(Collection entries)
----

/-- R54: the operation map, row by row, by mask and match; the two slots of a format C word are decoded
independently. The spec marks the bit positions as its decision D2. -/
def Obligations.OperationMapByMaskAndMatch : Prop :=
  (∀ w : BitVec 1, (w &&& 0b1#1 = 0b1#1 → decode (.r w) = .ok (.r .reset))) ∧
  (∀ w : BitVec 4, ∃ qop rop, decode (.c w) = .ok (.c qop rop) ∧
    (w &&& 0b1000#4 = 0b1000#4 → qop = .qstep (w.getLsbD 2) (w.getLsbD 1)) ∧
    (w &&& 0b1000#4 = 0b0000#4 → qop = .qnop) ∧
    (w &&& 0b0001#4 = 0b0001#4 → rop = .pop) ∧
    (w &&& 0b0001#4 = 0b0000#4 → rop = .rnop)) ∧
  (∀ w : BitVec 9, ∃ wop, decode (.p w) = .ok (.p wop) ∧
    (w &&& 0b100000000#9 = 0b100000000#9 → wop = .push (w.extractLsb' 0 8)) ∧
    (w &&& 0b100000000#9 = 0b000000000#9 → wop = .wnop))

/-- Decoding an encoded operation gives it back in its slot, with every operand; decoding an encoded well-formed line
gives the line; and every word that decodes is, but for bits no operation reads, the encoding of what it decodes to
(R54, R62, R64). -/
def Obligations.DecodeAndEncodeAgree : Prop :=
  (∀ i : Instr, ∃ l, decode (encode i) = .ok l ∧ l.wf = true ∧ l.opAt i.slot = some i) ∧
  (∀ l : Line, l.wf = true → ∃ pw, encodeLine l = some pw ∧ decode pw = .ok l) ∧
  (∀ l : Line, l.wf = false → encodeLine l = none) ∧
  (∀ pw l, decode pw = .ok l → l.wf = true ∧ ∃ pv, encodeLine l = some pv ∧
    match pw with
    | .c w => pv = .c (if w.getLsbD 3 then w else w &&& 0b0001#4)
    | .p w => pv = .p (if w.getLsbD 8 then w else 0#9)
    | .r w => pv = .r w)

/-! ### The step -/

/-- A step takes the environment's next edge, the first listed or else the free stream's, and runs exactly the
operations its word decodes to: both slots of a format C word, the one of a format P word, RESET with the pin set; the
format R word 0 releases the pin. While the pin is 1 no clock edge has any effect (R53). `pending`, the stream and the
pin's place in State are the model's own (log 1, log 6). -/
def Obligations.StepRunsTheDecodedOperations : Prop :=
  ∀ s : State,
    (∀ e es, s.pending = e :: es → s.nextEdge = e ∧ s.takeEdge = s.setPending es) ∧
    (s.pending = [] → s.nextEdge = Config.freeEdge s.edgeIx ∧ s.takeEdge = s.setEdgeIx (s.edgeIx + 1)) ∧
    (s.cfg.valid = true → ∀ e, s.nextEdge = e →
      (∀ qop rop, decode e.word = .ok (.c qop rop) → s.rst = false →
        step s = andThen (exec qop { s.takeEdge with draw := e.stale }) (exec rop)) ∧
      (∀ wop, decode e.word = .ok (.p wop) → s.rst = false →
        step s = exec wop { s.takeEdge with draw := e.stale }) ∧
      (∀ op, decode e.word = .ok (.r op) → step s = exec op { s.takeEdge with draw := e.stale, rst := true }) ∧
      (decode e.word = .error .resetNotAsserted → step s = .next { s.takeEdge with draw := e.stale, rst := false }) ∧
      (s.rst = true → edgeIsR e = false → step s = .next { s.takeEdge with draw := e.stale }))

/-- Running the machine for as many steps as there are listed edges is running those edges in order, whatever is
listed after them. -/
def Obligations.ListedEdgesRunInOrder : Prop :=
  ∀ (es rest : List EdgeIn) (s : State) (r : Run), s.cfg.valid = true → Run.edges es (Run.start s) = some r →
    steps es.length (s.setPending (es ++ rest)) = .next (r.s.setPending rest)

/-- A step is refused exactly where the parameters break a constraint of R6 or R144: "refuse the configuration" (V8). V8
does not list a DEBOUNCE_NS other than the one R6 fixes, nor equal codes: that these too are refused is the model's
reading of R6 (log 13, log 10). -/
def Obligations.OnlyBadParametersAreRefused : Prop :=
  (∀ s : State, (∃ r, step s = .refused r) ↔ s.cfg.valid = false) ∧
  (∀ c : Config, c.valid = true ↔
    c.debounce_ns = 3000000 ∧
    c.debounce_ns * c.f_clk_c_hz % 1000000000 = 0 ∧ 1 ≤ c.debounce_ns * c.f_clk_c_hz / 1000000000 ∧
    2 ≤ c.fifo_depth ∧ (∃ n, c.fifo_depth = 2 ^ n) ∧ c.domain_canbus ≠ c.domain_local ∧
    [c.id_this_node_is_leader, c.id_this_node_is_follower, c.id_knob_increment, c.id_knob_decrement,
      c.id_button_press, c.id_button_release, c.id_identify_leader_follower].Nodup)

/-- R20: "Every configurable quantity is a static parameter ... constant afterwards". -/
def Obligations.ParametersNeverChange : Prop :=
  ∀ s t : State, step s = .next t → t.cfg = s.cfg

/-- The derived parameters of R6: `CW` is the smallest `n >= 1` with `2^n >= W`, `2^AW` is the depth, `PW = AW + 1`;
and the timer's load value fits its register (R79). At the fixed 3 ms, W is three cycles for each kHz of `clk_c`; the
rest holds for the short windows of the spec's vectors too (log 13). -/
def Obligations.DerivedWidths : Prop :=
  (∀ c : Config, c.valid = true → c.consistent = true ∧ c.W = c.f_clk_c_hz / 1000 * 3) ∧
  ∀ c : Config, c.consistent = true →
    1 ≤ c.CW ∧ c.W ≤ 2 ^ c.CW ∧ (∀ n, 1 ≤ n → c.W ≤ 2 ^ n → c.CW ≤ n) ∧ c.W - 1 < 2 ^ c.CW ∧
    c.W * 1000000000 = c.debounce_ns * c.f_clk_c_hz ∧
    2 ^ c.AW = c.fifo_depth ∧ c.PW = c.AW + 1 ∧ 2 ^ c.PW = 2 * c.fifo_depth

/-! ### Reset -/

/-- R26: the value of every register after reset, and the outputs. The spec marks the table as its decision D7; that
State.reset takes the default parameters is the model's choice (log 3); that its reset pin is released is another
(log 6), named in no clause here. -/
def Obligations.ResetValues : Prop :=
  State.reset = State.resetWith Config.default ∧
  ∀ c : Config,
    (State.resetWith c).cfg = c ∧ (State.resetWith c).q = 0b00#2 ∧ (State.resetWith c).db_cnt = 0 ∧
    (∀ a, (State.resetWith c).mem.read a = none) ∧
    (State.resetWith c).wbin = 0 ∧ (State.resetWith c).wgray = 0 ∧
    (State.resetWith c).rbin = 0 ∧ (State.resetWith c).rgray = 0 ∧
    (State.resetWith c).wq1_rgray = 0 ∧ (State.resetWith c).wq2_rgray = 0 ∧
    (State.resetWith c).rq1_wgray = 0 ∧ (State.resetWith c).rq2_wgray = 0 ∧
    (State.resetWith c).w_fresh = false ∧ (State.resetWith c).r_fresh = false ∧
    (State.resetWith c).Wt = 0 ∧ (State.resetWith c).Rt = 0 ∧
    rdEmpty (State.resetWith c) = true ∧ (∀ a b, evtValid (State.resetWith c) false a b = false)

/-- R19, after reset: `gate_open` = 1, `wfull` = 0, `rempty` = 1. -/
def Obligations.FlagsAfterReset : Prop :=
  ∀ c : Config, c.consistent = true →
    gateOpen (State.resetWith c) = true ∧ wfull (State.resetWith c) = false ∧ rempty (State.resetWith c) = true

/-- R130: RESET is one atomic event on the whole block, `mem` untouched; its word is format R with `rst` = 1; while
`rst` is 1 the registers hold their reset values, no edge has any effect, `evt_valid` = 0 and `rd_empty` = 1. The spec
marks the mechanism as its decision D16. The values of `evt` and `rd`, the model's record of results, are its choice
(log 5), and so are the pin's level held in State and the draw noted while it is 1 (log 6). -/
def Obligations.ResetIsOneAtomicEvent : Prop :=
  ∀ s : State,
    exec .reset s = .next { s with
      q := 0b00#2, db_cnt := 0, wbin := 0, wgray := 0, rbin := 0, rgray := 0,
      wq1_rgray := 0, wq2_rgray := 0, rq1_wgray := 0, rq2_wgray := 0,
      w_fresh := false, r_fresh := false, Wt := 0, Rt := 0, evt := none, rd := .noCall } ∧
    (∀ d, applyEdge { word := .r 1#1, stale := d } s = exec .reset { s with draw := d, rst := true }) ∧
    (s.rst = true → rdEmpty s = true ∧ (∀ x a b, evtValid s x a b = false) ∧
      ∀ e, edgeIsR e = false → applyEdge e s = .next { s with draw := e.stale }) ∧
    (Inv s → s.rst = true →
      s.q = 0b00#2 ∧ s.db_cnt = 0 ∧ s.wbin = 0 ∧ s.wgray = 0 ∧ s.rbin = 0 ∧ s.rgray = 0 ∧
      s.wq1_rgray = 0 ∧ s.wq2_rgray = 0 ∧ s.rq1_wgray = 0 ∧ s.rq2_wgray = 0 ∧
      s.w_fresh = false ∧ s.r_fresh = false ∧ s.Wt = 0 ∧ s.Rt = 0)

/-- The frame of RESET: every byte of memory, the parameters and the environment's fields are unchanged (R130: "`mem`
is untouched"). -/
def Obligations.ResetFrame : Prop :=
  ∀ s t : State, exec .reset s = .next t →
    (∀ a, t.mem.read a = s.mem.read a) ∧ t.mem = s.mem ∧ t.cfg = s.cfg ∧ t.rst = s.rst ∧ t.draw = s.draw ∧
    t.pending = s.pending ∧ t.edgeIx = s.edgeIx

/-! ### Unit QDEC -/

/-- R74, with R55: QSTEP's word, and its whole effect on any operands and any state. -/
def Obligations.QstepFollowsItsRule : Prop :=
  ∀ (s : State) (a b : Bool),
    (∀ w : BitVec 4, w.getLsbD 3 = true → w.getLsbD 2 = a → w.getLsbD 1 = b → qdecOp w = .qstep a b) ∧
    (BitVec.ofBool a ++ BitVec.ofBool b ≠ s.q → s.db_cnt = 0 →
      exec (.qstep a b) s = .next { s with
        q := BitVec.ofBool a ++ BitVec.ofBool b
        db_cnt := s.cfg.W - 1
        evt := if BitVec.ofBool a ++ BitVec.ofBool b = 0b00#2 then evtMessage s.cfg (dirFrom s.cfg s.q) else none }) ∧
    (BitVec.ofBool a ++ BitVec.ofBool b = s.q ∨ s.db_cnt ≠ 0 →
      exec (.qstep a b) s = .next { s with
        q := s.q
        db_cnt := if s.db_cnt ≠ 0 then s.db_cnt - 1 else 0
        evt := none })

/-- R75: QNOP's word (levels not read), and its whole effect. The spec marks the rule as its decision D20. -/
def Obligations.QnopFollowsItsRule : Prop :=
  ∀ s : State,
    (∀ w : BitVec 4, w.getLsbD 3 = false → qdecOp w = .qnop) ∧
    exec .qnop s = .next { s with
      q := s.q
      db_cnt := if s.db_cnt ≠ 0 then s.db_cnt - 1 else 0
      evt := none }

/-- R77: the Message of each event, data zeroed, the ports that carry it, and the two messages of the default codes. -/
def Obligations.EventMessages : Prop :=
  (∀ c : Config,
    evtMessage c (some .increment) = some { domain := c.domain_local, id := c.id_knob_increment, data := 0#64 } ∧
    evtMessage c (some .decrement) = some { domain := c.domain_local, id := c.id_knob_decrement, data := 0#64 } ∧
    evtMessage c none = none) ∧
  (∀ (s : State) (x a b : Bool) (m : Message), evtPort s x a b = some m →
    evtDomain s x a b = some m.domain ∧ evtId s x a b = some m.id ∧ evtData s x a b = some m.data) ∧
  evtMessage Config.default (some .increment) = some { domain := 0x01#8, id := 0x0002#16, data := 0#64 } ∧
  evtMessage Config.default (some .decrement) = some { domain := 0x01#8, id := 0x0003#16, data := 0#64 }

/-- R76: what an accepted transition stores and returns, by the state just left; and the default entries of the lookup
(marked by the spec as its decision D4). -/
def Obligations.EmissionRule : Prop :=
  (∀ (s : State) (a b : Bool), BitVec.ofBool a ++ BitVec.ofBool b ≠ s.q → s.db_cnt = 0 →
    ∃ t, exec (.qstep a b) s = .next t ∧ t.q = BitVec.ofBool a ++ BitVec.ofBool b ∧
      (t.q ≠ 0b00#2 → t.evt = none) ∧
      (t.q = 0b00#2 → s.q = 0b10#2 → t.evt = evtMessage s.cfg s.cfg.dir_from_10) ∧
      (t.q = 0b00#2 → s.q = 0b01#2 → t.evt = evtMessage s.cfg s.cfg.dir_from_01) ∧
      (t.q = 0b00#2 → s.q = 0b11#2 → t.evt = evtMessage s.cfg s.cfg.dir_from_11)) ∧
  Config.default.dir_from_10 = some .increment ∧ Config.default.dir_from_01 = some .decrement ∧
  Config.default.dir_from_11 = none

/-- R78 (derived by the spec from R74): the whole transition function, gate open by the table, gate closed "`q` kept,
None" with the timer counting down. -/
def Obligations.TransitionTable : Prop :=
  ∀ (s : State) (a b : Bool),
    (s.db_cnt = 0 → ∃ t m, exec (.qstep a b) s = .next t ∧
      (s.q, BitVec.ofBool a ++ BitVec.ofBool b, t.q, m) ∈ transitionTable s.cfg ∧
      t.evt = evtMessage s.cfg m ∧ t.db_cnt = if t.q = s.q then 0 else s.cfg.W - 1) ∧
    (s.db_cnt ≠ 0 → ∃ t, exec (.qstep a b) s = .next t ∧ t.q = s.q ∧ t.evt = none ∧ t.db_cnt = s.db_cnt - 1)

/-- The frame of QSTEP and QNOP: nothing but `q`, `db_cnt` and the returned result changes; every byte of memory and
all of unit BQ is as before. -/
def Obligations.QdecFrame : Prop :=
  ∀ (i : Instr) (s t : State), ((∃ a b, i = .qstep a b) ∨ i = .qnop) → exec i s = .next t →
    (∀ a, t.mem.read a = s.mem.read a) ∧ t.wbin = s.wbin ∧ t.wgray = s.wgray ∧ t.rbin = s.rbin ∧ t.rgray = s.rgray ∧
    t.wq1_rgray = s.wq1_rgray ∧ t.wq2_rgray = s.wq2_rgray ∧ t.rq1_wgray = s.rq1_wgray ∧ t.rq2_wgray = s.rq2_wgray ∧
    t.w_fresh = s.w_fresh ∧ t.r_fresh = s.r_fresh ∧ t.Wt = s.Wt ∧ t.Rt = s.Rt ∧ t.rd = s.rd ∧
    t.cfg = s.cfg ∧ t.rst = s.rst ∧ t.draw = s.draw ∧ t.pending = s.pending ∧ t.edgeIx = s.edgeIx

/-- R73: the timer at every `EdgeC`, whichever operations its word holds. The spec marks the timer as its decision
D5. -/
def Obligations.TimerAtEveryEdgeC : Prop :=
  ∀ (s t : State) (w : BitVec 4) (d : Bool), s.rst = false → applyEdge { word := .c w, stale := d } s = .next t →
    t.db_cnt =
      if w.getLsbD 3 = true ∧ BitVec.ofBool (w.getLsbD 2) ++ BitVec.ofBool (w.getLsbD 1) ≠ s.q ∧ s.db_cnt = 0
      then s.cfg.W - 1
      else if s.db_cnt ≠ 0 then s.db_cnt - 1 else 0

/-- R12: only an accepted transition of QSTEP writes `q` (and RESET, which is power-on's event): over every step of
the machine. -/
def Obligations.OnlyAcceptedTransitionsWriteQ : Prop :=
  ∀ s t : State, step s = .next t → t.q ≠ s.q →
    s.nextEdge.word = .r 1#1 ∨
    ∃ a b, evaluates a b s.nextEdge = true ∧ t.q = BitVec.ofBool a ++ BitVec.ofBool b ∧ s.db_cnt = 0 ∧
      t.db_cnt = s.cfg.W - 1 ∧ s.rst = false

/-- R83, with R76: the machine never emits on an intermediate transition. Whatever the word, an event appears only at
an evaluation of the levels 0,0 that finds the gate open and leaves a non-rest state. -/
def Obligations.OnlyAReturnToRestEmits : Prop :=
  ∀ (e : EdgeIn) (s t : State), edgeIsC e = true → s.rst = false → applyEdge e s = .next t → t.evt ≠ none →
    evaluates false false e = true ∧ s.q ≠ 0b00#2 ∧ t.q = 0b00#2 ∧ s.db_cnt = 0 ∧
    t.evt = evtMessage s.cfg (dirFrom s.cfg s.q)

----

Among the entries above, find the line with "def Obligations.ParametersNeverChange : Prop" and the line with "c.W * 1000000000"; give again exactly these two lines and all lines between them.

▶ [EXERCISE SOLUTION]:
def Obligations.ParametersNeverChange : Prop :=
  ∀ s t : State, step s = .next t → t.cfg = s.cfg

/-- The derived parameters of R6: `CW` is the smallest `n >= 1` with `2^n >= W`, `2^AW` is the depth, `PW = AW + 1`;
and the timer's load value fits its register (R79). At the fixed 3 ms, W is three cycles for each kHz of `clk_c`; the
rest holds for the short windows of the spec's vectors too (log 13). -/
def Obligations.DerivedWidths : Prop :=
  (∀ c : Config, c.valid = true → c.consistent = true ∧ c.W = c.f_clk_c_hz / 1000 * 3) ∧
  ∀ c : Config, c.consistent = true →
    1 ≤ c.CW ∧ c.W ≤ 2 ^ c.CW ∧ (∀ n, 1 ≤ n → c.W ≤ 2 ^ n → c.CW ≤ n) ∧ c.W - 1 < 2 ^ c.CW ∧
    c.W * 1000000000 = c.debounce_ns * c.f_clk_c_hz ∧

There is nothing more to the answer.